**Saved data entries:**
============

-- ==== Sys2Proof/Laws/Invariants.lean ====
section
/-! SUPPORT. What BUILD, TDES and DERIVE leave: ranges, rising addresses, and trees that are trees. -/

namespace Sys2Proof.Machine

/-! ## What a parse that succeeds has read (rule R173) -/

theorem des_sound (byteAt : Nat → Byte) (ilen : Nat) :
    ∀ (fuel : Nat) (p q : Parse) (i : Nat), des byteAt ilen fuel p = .ok i q →
      ∃ t : HuffTree, t.depth < fuel ∧ BytesAt byteAt p.ipos (ser t) ∧ p.ipos + (ser t).length ≤ ilen ∧
        p.nnode + t.size ≤ 511 ∧ i = p.nnode ∧ q.ipos = p.ipos + (ser t).length ∧ q.nnode = p.nnode + t.size := by
  intro fuel
  induction fuel with
  | zero => intro p q i h; cases h
  | succ fuel ih =>
    intro p q i h
    simp only [des] at h
    split at h
    · cases h
    · split at h
      · cases h
      · split at h
        · cases h
        · rename_i h1 h2 h3
          have h3 : ¬ 511 ≤ p.nnode := h3
          split at h
          · rename_i h4
            split at h
            · cases h
            · rename_i h5
              cases h
              refine ⟨.leaf (byteAt (p.ipos + 1)), by simp [HuffTree.depth], ?_, ?_, ?_, rfl, rfl, rfl⟩
              · intro k b hk
                match k with
                | 0 => simp [ser] at hk; rw [← hk]; exact h4
                | 1 => simp [ser] at hk; rw [← hk]
                | k + 2 => simp [ser] at hk
              · simp [ser]; omega
              · simp [HuffTree.size]; omega
          · rename_i h4
            have hm : byteAt p.ipos = Config.markInt := by
              by_contra hh; exact h2 ⟨hh, h4⟩
            split at h
            · cases h
            · rename_i l p1 e1
              split at h
              · cases h
              · rename_i r p2 e2
                cases h
                obtain ⟨tl, a1, a2, a3, a4, a5, a6, a7⟩ := ih _ _ _ e1
                obtain ⟨tr, b1, b2, b3, b4, b5, b6, b7⟩ := ih _ _ _ e2
                simp only at a2 a3 a4 a6 a7
                refine ⟨.node tl tr, by simp [HuffTree.depth]; omega, ?_, ?_, ?_, rfl, ?_, ?_⟩
                · intro k b hk
                  cases k with
                  | zero => simp [ser] at hk; rw [← hk]; exact hm
                  | succ k =>
                    simp only [ser, List.getElem?_cons_succ] at hk
                    by_cases hkl : k < (ser tl).length
                    · rw [List.getElem?_append_left hkl] at hk
                      rw [show p.ipos + (k + 1) = p.ipos + 1 + k by omega]; exact a2 k b hk
                    · rw [List.getElem?_append_right (by omega)] at hk
                      rw [show p.ipos + (k + 1) = p1.ipos + (k - (ser tl).length) by omega]; exact b2 _ b hk
                · simp only [ser, List.length_cons, List.length_append]; omega
                · simp only [HuffTree.size]; omega
                · simp only [ser, List.length_cons, List.length_append]; omega
                · simp only [HuffTree.size]; omega

/-- TDES's body, when it completes, has read a tree (rules R169, R173). -/
theorem bodyTdes_tree {s t : State} {u : Unit} (h : bodyTdes s = .ok u t) :
    ∃ T : HuffTree, T.size ≤ 511 ∧ t.tree? = some T ∧ t.nnode.toNat = T.size ∧ t.root = 0#32 := by
  simp only [bodyTdes] at h
  split at h
  · cases h
  · rename_i i p e
    have e' : des s.ibufByte s.ilen.toNat (Config.nodeMax + 1) { ipos := s.ipos.toNat, nnode := 0, nodes := [] } = .ok i p := e
    obtain ⟨T, h1, h2, h3, h4, h5, h6, h7⟩ := des_sound _ _ _ _ _ _ e'
    obtain ⟨N, n1, n2, n3, n4, n5⟩ := bodyTdes_ok (s := s) (T := T) (by simpa using h4) h3 h2
    have hh : bodyTdes s = .ok u t := by simp only [bodyTdes]; rw [e]; exact h
    rw [n5] at hh
    cases hh
    exact ⟨T, by simpa using h4, n3, toWord_toNat (by have : T.size ≤ 511 := by simpa using h4
                                                      omega), rfl⟩

/-! ## The heap without its order -/

theorem siftUp_queue (fuel p : Nat) (A : Arena) (hp : p < A.hsize) :
    (Arena.siftUp fuel p A).queue.Perm A.queue := by
  induction fuel generalizing p A with
  | zero => exact List.Perm.refl _
  | succ fuel ih =>
    simp only [Arena.siftUp]
    split
    · exact (ih _ _ (by simp; omega)).trans (swap_queue A hp (by omega))
    · exact List.Perm.refl _

theorem siftDown_queue (fuel p : Nat) (A : Arena) (hp : p < A.hsize) :
    (Arena.siftDown fuel p A).queue.Perm A.queue := by
  induction fuel generalizing p A with
  | zero => exact List.Perm.refl _
  | succ fuel ih =>
    simp only [Arena.siftDown]
    rcases leastOf_spec A p with ⟨e, _⟩ | ⟨_, hm, _, _, _⟩
    · rw [if_pos e]
    · split
      · exact List.Perm.refl _
      · exact (ih _ _ (by simpa using hm)).trans (swap_queue A hp hm)

/-- Every queue entry is an arena index, and the two counts fit. -/
structure Arena.Bounded (A : Arena) : Prop where
  count : A.nnode + A.hsize ≤ 512
  queue : ∀ x ∈ A.queue, x.toNat < A.nnode

theorem Arena.Bounded.addNode {A : Arena} (h : A.Bounded) (hn : A.nnode + A.hsize ≤ 510) (e : NodeEntry) :
    (A.addNode e).Bounded ∧ (A.addNode e).nnode = A.nnode + 1 ∧ (A.addNode e).hsize = A.hsize + 1 := by
  have hk := siftUp_kept A.hsize A.hsize
    { nodes := setCell A.nnode e A.nodes, nnode := A.nnode + 1,
      heap := setCell A.hsize (BitVec.ofNat 9 A.nnode) A.heap, hsize := A.hsize + 1 }
  have hq := siftUp_queue A.hsize A.hsize
    { nodes := setCell A.nnode e A.nodes, nnode := A.nnode + 1,
      heap := setCell A.hsize (BitVec.ofNat 9 A.nnode) A.heap, hsize := A.hsize + 1 } (Nat.lt_succ_self _)
  have h1 : (A.addNode e).nnode = A.nnode + 1 := hk.2.1
  have h2 : (A.addNode e).hsize = A.hsize + 1 := hk.2.2
  refine ⟨⟨by omega, fun x hx => ?_⟩, h1, h2⟩
  rw [h1]
  have hx := (show (A.addNode e).queue.Perm _ from hq).mem_iff.mp hx
  simp only [Arena.queue, List.mem_map, List.mem_range] at hx
  obtain ⟨p, hp, rfl⟩ := hx
  have ea := heapAt_set A A.hsize p (BitVec.ofNat 9 A.nnode)
  have ea' : (⟨setCell A.nnode e A.nodes, A.nnode + 1, setCell A.hsize (BitVec.ofNat 9 A.nnode) A.heap,
      A.hsize + 1⟩ : Arena).heapAt p = _ := ea
  rw [ea']
  split
  · rw [ofNat9_toNat (by omega)]; omega
  · have := h.queue _ (heapAt_mem_queue (A := A) (p := p) (by omega)); omega

theorem Arena.Bounded.extract {A : Arena} (h : A.Bounded) (h0 : 0 < A.hsize) :
    A.heapExtract.2.Bounded ∧ A.heapExtract.2.nnode = A.nnode ∧ A.heapExtract.2.hsize = A.hsize - 1 ∧
    A.heapExtract.1.toNat < A.nnode := by
  have hr := h.queue _ (heapAt_mem_queue h0)
  obtain ⟨n, hn⟩ : ∃ n, A.hsize = n + 1 := ⟨A.hsize - 1, by omega⟩
  have hc := h.count
  by_cases hp : 0 < n
  · have e : A.heapExtract = (A.heapAt 0,
        Arena.siftDown n 0 { A with hsize := n, heap := setCell 0 (A.heapAt n) A.heap }) := by
      simp [Arena.heapExtract, hn, hp]
    rw [e]
    have hk := siftDown_kept n 0 { A with hsize := n, heap := setCell 0 (A.heapAt n) A.heap }
    have hq := siftDown_queue n 0 { A with hsize := n, heap := setCell 0 (A.heapAt n) A.heap } hp
    refine ⟨⟨?_, fun x hx => ?_⟩, hk.2.1, ?_, hr⟩
    · show (Arena.siftDown n 0 _).nnode + (Arena.siftDown n 0 _).hsize ≤ 512
      rw [hk.2.1, hk.2.2]; show A.nnode + n ≤ 512; omega
    · show x.toNat < (Arena.siftDown n 0 _).nnode
      rw [hk.2.1]
      have hx := hq.mem_iff.mp hx
      simp only [Arena.queue, List.mem_map, List.mem_range] at hx
      obtain ⟨p, hp, rfl⟩ := hx
      have ea := heapAt_set A 0 p (A.heapAt n)
      have ea' : ({ nodes := A.nodes, nnode := A.nnode, heap := setCell 0 (A.heapAt n) A.heap, hsize := n } : Arena).heapAt p = _ := ea
      rw [ea']
      split
      · exact h.queue _ (heapAt_mem_queue (by omega))
      · exact h.queue _ (heapAt_mem_queue (by omega))
    · show (Arena.siftDown n 0 _).hsize = _
      rw [hk.2.2]; show n = _; omega
  · obtain rfl : n = 0 := by omega
    have e : A.heapExtract = (A.heapAt 0, { A with hsize := 0 }) := by simp [Arena.heapExtract, hn]
    rw [e]
    exact ⟨⟨by show A.nnode + 0 ≤ 512; omega, fun x hx => by simp [Arena.queue] at hx⟩, rfl, by simp [hn], hr⟩

theorem Arena.Bounded.combine {A : Arena} (h : A.Bounded) (h1 : 1 < A.hsize) :
    A.combine.Bounded ∧ A.combine.hsize = A.hsize - 1 := by
  obtain ⟨a1, a2, a3, a4⟩ := h.extract (by omega)
  obtain ⟨b1, b2, b3, b4⟩ := a1.extract (by omega)
  have hc := h.count
  obtain ⟨c1, c2, c3⟩ := b1.addNode (by omega)
    ⟨false, 0#8, A.heapExtract.1, A.heapExtract.2.heapExtract.1,
      A.heapExtract.2.heapExtract.2.freqOf A.heapExtract.1 +
      A.heapExtract.2.heapExtract.2.freqOf A.heapExtract.2.heapExtract.1⟩
  exact ⟨c1, by show (Arena.addNode _ _).hsize = _; rw [c3]; omega⟩

theorem Arena.Bounded.combineAll (n : Nat) {A : Arena} (h : A.Bounded) (h0 : 0 < A.hsize) (h1 : A.hsize ≤ 256) :
    (Machine.combineAll n A).Bounded ∧ 0 < (Machine.combineAll n A).hsize ∧ (Machine.combineAll n A).hsize ≤ 256 := by
  induction n generalizing A with
  | zero => exact ⟨h, h0, h1⟩
  | succ n ih =>
    simp only [Machine.combineAll]
    split
    · rename_i h2
      obtain ⟨a, b⟩ := h.combine h2
      exact ih a (by omega) (by omega)
    · exact ⟨h, h0, h1⟩

theorem initLeaves_bounded (f : Nat → Word) (ks : List Nat) (A : Arena) (h : A.Bounded) (he : A.nnode = A.hsize)
    (hn : A.hsize + ks.length ≤ 256) :
    (initLeaves f ks A).Bounded ∧ (initLeaves f ks A).nnode = (initLeaves f ks A).hsize ∧
    (initLeaves f ks A).hsize ≤ 256 := by
  induction ks generalizing A with
  | nil => exact ⟨h, he, by simpa [initLeaves] using hn⟩
  | cons k ks ih =>
    simp only [List.length_cons] at hn
    simp only [initLeaves]
    split
    · exact ih A h he (by omega)
    · obtain ⟨a, b, c⟩ := h.addNode (by omega) (buildLeaf k (f k))
      exact ih _ a (by omega) (by omega)

/-- The ranges BUILD's body leaves, whatever the counts (rules R30, R31, R38). -/
theorem bodyBuild_ranges {s t : State} {u : Unit} (h : bodyBuild s = .ok u t) :
    t.root.toNat ≤ 510 ∧ t.nnode.toNat ≤ 511 ∧ t.hsize.toNat ≤ 256 ∧ t.nsym = s.nsym := by
  have hA : s.clearTreeFlags.leavesArena.Bounded ∧
      s.clearTreeFlags.leavesArena.nnode = s.clearTreeFlags.leavesArena.hsize ∧
      s.clearTreeFlags.leavesArena.hsize ≤ 256 :=
    initLeaves_bounded _ _ _ ⟨by simp [Arena.start], by simp [Arena.start, Arena.queue]⟩ rfl (by simp [Arena.start])
  obtain ⟨a1, a2, a3⟩ := hA
  simp only [bodyBuild] at h
  split at h
  · cases h
  · rename_i h0
    obtain ⟨b1, b2, b3⟩ := a1.combineAll Config.heapMax (by omega) a3
    obtain ⟨c1, c2, c3, c4⟩ := b1.extract b2
    cases h
    have hc := b1.count
    refine ⟨?_, ?_, ?_, rfl⟩
    · show (toWord _).toNat ≤ 510
      rw [toWord_toNat (by omega)]; omega
    · show (toWord _).toNat ≤ 511
      rw [c2, toWord_toNat (by omega)]; omega
    · show (BitVec.ofNat 9 _).toNat ≤ 256
      rw [ofNat9_toNat (by omega)]; omega

/-! ## Cells stay in rising order -/

theorem siftUp_rising (fuel p : Nat) (A : Arena) (h : rising A.heap = true) :
    rising (Arena.siftUp fuel p A).heap = true := by
  induction fuel generalizing p A with
  | zero => exact h
  | succ fuel ih =>
    simp only [Arena.siftUp]
    split
    · exact ih _ _ (rising_setCell _ _ (rising_setCell _ _ h))
    · exact h

theorem siftDown_rising (fuel p : Nat) (A : Arena) (h : rising A.heap = true) :
    rising (Arena.siftDown fuel p A).heap = true := by
  induction fuel generalizing p A with
  | zero => exact h
  | succ fuel ih =>
    simp only [Arena.siftDown]
    split
    · exact h
    · exact ih _ _ (rising_setCell _ _ (rising_setCell _ _ h))

/-- Both cell lists of an arena are in rising order. -/
def Arena.Rising (A : Arena) : Prop := rising A.nodes = true ∧ rising A.heap = true

theorem Arena.Rising.addNode {A : Arena} (h : A.Rising) (e : NodeEntry) : (A.addNode e).Rising := by
  refine ⟨?_, siftUp_rising _ _ _ (rising_setCell _ _ h.2)⟩
  show rising (Arena.siftUp _ _ _).nodes = true
  rw [(siftUp_kept _ _ _).1]
  exact rising_setCell _ _ h.1

theorem Arena.Rising.extract {A : Arena} (h : A.Rising) : A.heapExtract.2.Rising := by
  simp only [Arena.heapExtract]
  split
  · refine ⟨?_, siftDown_rising _ _ _ (rising_setCell _ _ h.2)⟩
    show rising (Arena.siftDown _ _ _).nodes = true
    rw [(siftDown_kept _ _ _).1]
    exact h.1
  · exact h

theorem Arena.Rising.combineAll (n : Nat) {A : Arena} (h : A.Rising) : (Machine.combineAll n A).Rising := by
  induction n generalizing A with
  | zero => exact h
  | succ n ih =>
    simp only [Machine.combineAll]
    split
    · exact ih (h.extract.extract.addNode _)
    · exact h

theorem Arena.Rising.initLeaves (f : Nat → Word) (ks : List Nat) {A : Arena} (h : A.Rising) :
    (Machine.initLeaves f ks A).Rising := by
  induction ks generalizing A with
  | nil => exact h
  | cons k ks ih =>
    simp only [Machine.initLeaves]
    split
    · exact ih h
    · exact ih (h.addNode _)

theorem des_rising (byteAt : Nat → Byte) (ilen : Nat) :
    ∀ (fuel : Nat) (p q : Parse) (i : Nat), des byteAt ilen fuel p = .ok i q → rising p.nodes = true →
      rising q.nodes = true := by
  intro fuel
  induction fuel with
  | zero => intro p q i h; cases h
  | succ fuel ih =>
    intro p q i h hr
    simp only [des] at h
    split at h
    · cases h
    · split at h
      · cases h
      · split at h
        · cases h
        · split at h
          · split at h
            · cases h
            · cases h; exact rising_setCell _ _ hr
          · split at h
            · cases h
            · rename_i e1
              split at h
              · cases h
              · rename_i e2
                cases h
                exact rising_setCell _ _ (ih _ _ _ e2 (ih _ _ _ e1 (rising_setCell _ _ hr)))

theorem visit_rising (t : HuffTree) (path : List Bool) (d : Derived) (ht : rising d.trie = true)
    (hc : rising d.code = true) :
    rising (visit t path d).2.trie = true ∧ rising (visit t path d).2.code = true := by
  induction t generalizing path d with
  | leaf x => exact ⟨rising_setCell _ _ ht, rising_setCell _ _ hc⟩
  | node l r ihl ihr =>
    have h1 := ihl (path ++ [false])
      { d with tn := d.tn + 1, trie := setCell d.tn (trieNode Config.null Config.null) d.trie }
      (rising_setCell _ _ ht) hc
    have h2 := ihr (path ++ [true]) _ h1.1 h1.2
    exact ⟨rising_setCell _ _ h2.1, h2.2⟩

theorem deriveTables_rising (t : HuffTree) :
    rising (deriveTables t).trie = true ∧ rising (deriveTables t).code = true := by
  have h1 : rising Derived.start.trie = true := rfl
  have h2 : rising Derived.start.code = true := rising_tabulate _ _
  cases t with
  | leaf x => exact ⟨rising_setCell _ _ (rising_setCell _ _ h1), rising_setCell _ _ h2⟩
  | node l r => exact visit_rising _ _ _ h1 h2

end Sys2Proof.Machine
end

============

**Try it:** Please say how many lines in the records contain the word "State", and give only that number.

**Task result:** 2